Invasive fungal disease (IFD) can be a life-threatening condition, in particular in paediatric patients who undergo chemotherapeutic or immunosuppressive treatments, in children with congenital or acquired immunodeficiencies, in premature neonates and in patients with fixed prostheses or catheters. IFD incidence has increased over the past few decades among the paediatric population, due to the improvement of oncological therapies which have significantly increased the survival but lead to an inevitable weakening of immune response. The most frequent pathogens involved are Candida albicans/non-albicans spp, Aspergillus spp and Cryptococcus neoformans, Histoplasma capsulatum, Zygomycetes, Fusarium, and other pathogens (1, 2). Fungal infections have a significant impact on patients' outcome, with a mortality rate of about 15.8% for children affected by candidemia and about 18% for children with invasive aspergillosis (3). Therefore, an early diagnosis is essential to assure a prompt treatment. Since clinical manifestations are often non-specific, the radiological examination plays a key role for the detection of IFD and for the assessment of the disease extent. In addition to conventional imaging [ultrasound (US), plain X ray films, computed tomography (CT) and magnetic resonance imaging (MRI)], in the last years an increasing interest has been developed in hybrid whole-body imaging techniques [i.e. positron emission tomography/CT (PET/CT), PET/MRI], in particular in PET/MRI which combines the benefits of high soft tissue contrast resolution of MR with the metabolic information of PET, providing also the intrinsic advantage of a low dose radiation exposure. Therefore, integrated, simultaneously acquired PET/MRI can be an innovative and highly promising diagnostic tool for the evaluation of systemic fungal infections in paediatric patients. Nevertheless, the differential diagnosis with other infections and with malignant lesions can be challenging and histopathological confirmation is still strongly required when feasible to provide a definite diagnosis.

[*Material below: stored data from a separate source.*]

-- ==== Sys2Proof/Laws/State.lean ====
section
/-! SUPPORT. One lemma per field for each update of the state at the host port (answering, rejecting, accepting, waiting, reset). -/

namespace Sys2Proof.Machine

variable (s : State) (a : Response) (d w : Word) (e : ErrorKind)

@[simp] theorem answer_engine : (answer a s).engine = s.engine := rfl
@[simp] theorem answer_romq : (answer a s).romq = s.romq := rfl
@[simp] theorem answer_sequencer : (answer a s).sequencer = s.sequencer := rfl
@[simp] theorem answer_errors : (answer a s).errors = s.errors := rfl
@[simp] theorem answer_capacity : (answer a s).capacity = s.capacity := rfl
@[simp] theorem answer_inputs : (answer a s).host.inputs = s.host.inputs := rfl
@[simp] theorem answer_inFlight : (answer a s).host.inFlight = none := rfl
@[simp] theorem answer_rsp : (answer a s).host.rsp = some a := rfl
@[simp] theorem answer_maxd : (answer a s).maxd = s.maxd := rfl

@[simp] theorem respond_engine : (respond d s).engine = s.engine := rfl
@[simp] theorem respond_romq : (respond d s).romq = s.romq := rfl
@[simp] theorem respond_sequencer : (respond d s).sequencer = s.sequencer := rfl
@[simp] theorem respond_errors : (respond d s).errors = s.errors := rfl
@[simp] theorem respond_capacity : (respond d s).capacity = s.capacity := rfl
@[simp] theorem respond_inputs : (respond d s).host.inputs = s.host.inputs := rfl
@[simp] theorem respond_inFlight : (respond d s).host.inFlight = none := rfl
@[simp] theorem respond_rsp : (respond d s).host.rsp = some { ok := true, data := d } := rfl
@[simp] theorem respond_maxd : (respond d s).maxd = s.maxd := rfl

@[simp] theorem raiseError_engine : (raiseError e w s).engine = s.engine := rfl
@[simp] theorem raiseError_romq : (raiseError e w s).romq = s.romq := rfl
@[simp] theorem raiseError_errors : (raiseError e w s).errors = recordError e w s.errors := rfl
@[simp] theorem raiseError_seq :
    (raiseError e w s).sequencer.seq = if errorFatal e then .failed else s.sequencer.seq := rfl
@[simp] theorem raiseError_dcnt : (raiseError e w s).sequencer.dcnt = s.sequencer.dcnt := rfl
@[simp] theorem raiseError_len : (raiseError e w s).sequencer.len = s.sequencer.len := rfl
@[simp] theorem raiseError_rp : (raiseError e w s).sequencer.rp = s.sequencer.rp := rfl
@[simp] theorem raiseError_digitIdx : (raiseError e w s).sequencer.digitIdx = s.sequencer.digitIdx := rfl
@[simp] theorem raiseError_dbuf : (raiseError e w s).sequencer.dbuf = s.sequencer.dbuf := rfl
@[simp] theorem raiseError_agg : (raiseError e w s).sequencer.agg = s.sequencer.agg := rfl
@[simp] theorem raiseError_capacity : (raiseError e w s).capacity = s.capacity := rfl
@[simp] theorem raiseError_inputs : (raiseError e w s).host.inputs = s.host.inputs := rfl
@[simp] theorem raiseError_inFlight : (raiseError e w s).host.inFlight = none := rfl
@[simp] theorem raiseError_rsp : (raiseError e w s).host.rsp = some { ok := false, data := 0 } := rfl
@[simp] theorem raiseError_maxd : (raiseError e w s).maxd = s.maxd := rfl

@[simp] theorem recordError_ecode (x : ErrorRecord) : (recordError e w x).ecode = errorCode e := rfl
@[simp] theorem recordError_eword (x : ErrorRecord) : (recordError e w x).eword = w := rfl

@[simp] theorem accept_engine : (accept w s).engine = s.engine := rfl
@[simp] theorem accept_romq : (accept w s).romq = s.romq := rfl
@[simp] theorem accept_sequencer : (accept w s).sequencer = s.sequencer := rfl
@[simp] theorem accept_errors : (accept w s).errors = s.errors := rfl
@[simp] theorem accept_capacity : (accept w s).capacity = s.capacity := rfl
@[simp] theorem accept_inputs : (accept w s).host.inputs = s.host.inputs := rfl
@[simp] theorem accept_inFlight : (accept w s).host.inFlight = some w := rfl
@[simp] theorem accept_rsp : (accept w s).host.rsp = none := rfl
@[simp] theorem accept_maxd : (accept w s).maxd = s.maxd := rfl

@[simp] theorem presentNothing_engine : (presentNothing s).engine = s.engine := rfl
@[simp] theorem presentNothing_romq : (presentNothing s).romq = s.romq := rfl
@[simp] theorem presentNothing_sequencer : (presentNothing s).sequencer = s.sequencer := rfl
@[simp] theorem presentNothing_errors : (presentNothing s).errors = s.errors := rfl
@[simp] theorem presentNothing_capacity : (presentNothing s).capacity = s.capacity := rfl
@[simp] theorem presentNothing_inputs : (presentNothing s).host.inputs = s.host.inputs := rfl
@[simp] theorem presentNothing_inFlight : (presentNothing s).host.inFlight = s.host.inFlight := rfl
@[simp] theorem presentNothing_rsp : (presentNothing s).host.rsp = none := rfl
@[simp] theorem presentNothing_maxd : (presentNothing s).maxd = s.maxd := rfl

@[simp] theorem dropInput_engine : (dropInput s).engine = s.engine := rfl
@[simp] theorem dropInput_romq : (dropInput s).romq = s.romq := rfl
@[simp] theorem dropInput_sequencer : (dropInput s).sequencer = s.sequencer := rfl
@[simp] theorem dropInput_errors : (dropInput s).errors = s.errors := rfl
@[simp] theorem dropInput_capacity : (dropInput s).capacity = s.capacity := rfl
@[simp] theorem dropInput_inputs : (dropInput s).host.inputs = s.host.inputs.tail := rfl
@[simp] theorem dropInput_inFlight : (dropInput s).host.inFlight = s.host.inFlight := rfl
@[simp] theorem dropInput_maxd : (dropInput s).maxd = s.maxd := rfl

@[simp] theorem applyReset_inputs : (applyReset s).host.inputs = s.host.inputs := rfl
@[simp] theorem applyReset_inFlight : (applyReset s).host.inFlight = none := rfl
@[simp] theorem applyReset_rsp : (applyReset s).host.rsp = none := rfl
@[simp] theorem applyReset_capacity : (applyReset s).capacity = s.capacity := rfl
@[simp] theorem applyReset_maxd : (applyReset s).maxd = s.maxd := rfl

@[simp] theorem placeWord_inputs : (placeWord w s).host.inputs = .command w :: s.host.inputs := rfl
@[simp] theorem placeWord_inFlight : (placeWord w s).host.inFlight = none := rfl
@[simp] theorem placeWord_engine : (placeWord w s).engine = s.engine := rfl
@[simp] theorem placeWord_sequencer : (placeWord w s).sequencer = s.sequencer := rfl

/-- Two states are equal when their parts are. -/
theorem state_ext {s t : State} (he : s.engine = t.engine) (hr : s.romq = t.romq) (hq : s.sequencer = t.sequencer)
    (hx : s.errors = t.errors) (hh : s.host = t.host) (hc : s.capacity = t.capacity) : s = t := by
  cases s
  cases t
  simp only at *
  subst_vars
  rfl

/-- Two sequencers are equal when their registers and buffers are. -/
theorem sequencer_ext {p q : Sequencer} (hs : p.seq = q.seq) (hd : p.dcnt = q.dcnt) (hl : p.len = q.len) (hr : p.rp = q.rp)
    (hi : p.digitIdx = q.digitIdx) (hb : p.dbuf = q.dbuf) (ha : p.agg = q.agg) : p = q := by
  cases p
  cases q
  simp only at *
  subst_vars
  rfl

/-- An error in a state that has FAILED leaves the whole sequencer as it is. -/
theorem raiseError_sequencer_of_failed (h : s.sequencer.seq = .failed) : (raiseError e w s).sequencer = s.sequencer := by
  refine sequencer_ext ?_ rfl rfl rfl rfl rfl rfl
  rw [raiseError_seq, h, ite_self]

/-- MAXD is 1 to 4368 (R8). -/
theorem maxd_bounds : 1 ≤ s.maxd ∧ s.maxd ≤ 4368 := by
  have := s.capacity.isLt
  simp only [State.maxd, Config.maxd]
  omega

end Sys2Proof.Machine
end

PET/CT and the Potential Role of PET/MRI
Whole-body hybrid imaging techniques such as 18F-labeled fluoro-2-deoxyglucose (18F-FDG)-PET/CT and PET/MRI can allow an early diagnosis of fungal infection foci mainly because of the high glucose consumption of these lesions, also providing a morphological definition of the disease extent. Moreover, the combination of the metabolic and the morphological information can be crucial in guiding the surgeons to choose the best target for a biopsy and to assess the response to antifungal treatment, especially if no morphological modifications are seen on conventional imaging. Nevertheless, the characterization of hypermetabolic areas can be difficult when using PET/CT because of the low contrast resolution especially in case of soft tissues involvement and besides PET/CT exposes children to a higher dose of radiation compared to CT alone MRI. Therefore, in the last few years, an increasing interest has been developed towards hybrid PET/MRI because of its potential to overcome these limits (4).
Chest X-ray showing bilateral lung parenchymal consolidations and left pleural effusion in a 12-year-old girl, with pulmonary aspergillosis.
Lung
The lungs are the most commonly affected site in IFD and fungal pulmonary involvement is associated with high mortality. Aspergillus is the most common pathogen found in fungal pulmonary infections, in particular in haematological malignancies. The clinical manifestations include fever, cough, dyspnea and haemoptysis (5). Chest X-ray examination is the first-choice imaging modality but it often shows non-specific signs, such as ill-defined parenchymal opacities usually in both lungs and pleural effusion (Figure 1); sometimes well-defined and cavitated nodules can be evident (Figure 2).
The radiological standard of reference in pulmonary fungal involvement is the chest CT scan; common findings in invasive asperigillosis are the presence of multiple bilateral nodules usually surrounded by ground glass opacity (halo sign) (Figure 3) and wedge-shaped areas of consolidation corresponding to haemorrhagic infarcts. The air-crescent sign, due to the central necrotic area inside a consolidation, can also be seen in some cases of aspergillosis during recovery (Figure 4). In candidiasis CT scan, bilateral pulmonary consolidations with possible cavitation and nodules can be found as well (Figure 5) (2).
Chest X-ray demonstrating two cavitated lesions (arrows) in the right lung in a 16-year-old boy with pulmonary aspergillosis.
The reverse halo sign instead, defined as the presence of ground glass attenuation surrounded by consolidation, can be more frequently seen in haematological patients with Mucor mycosis (2).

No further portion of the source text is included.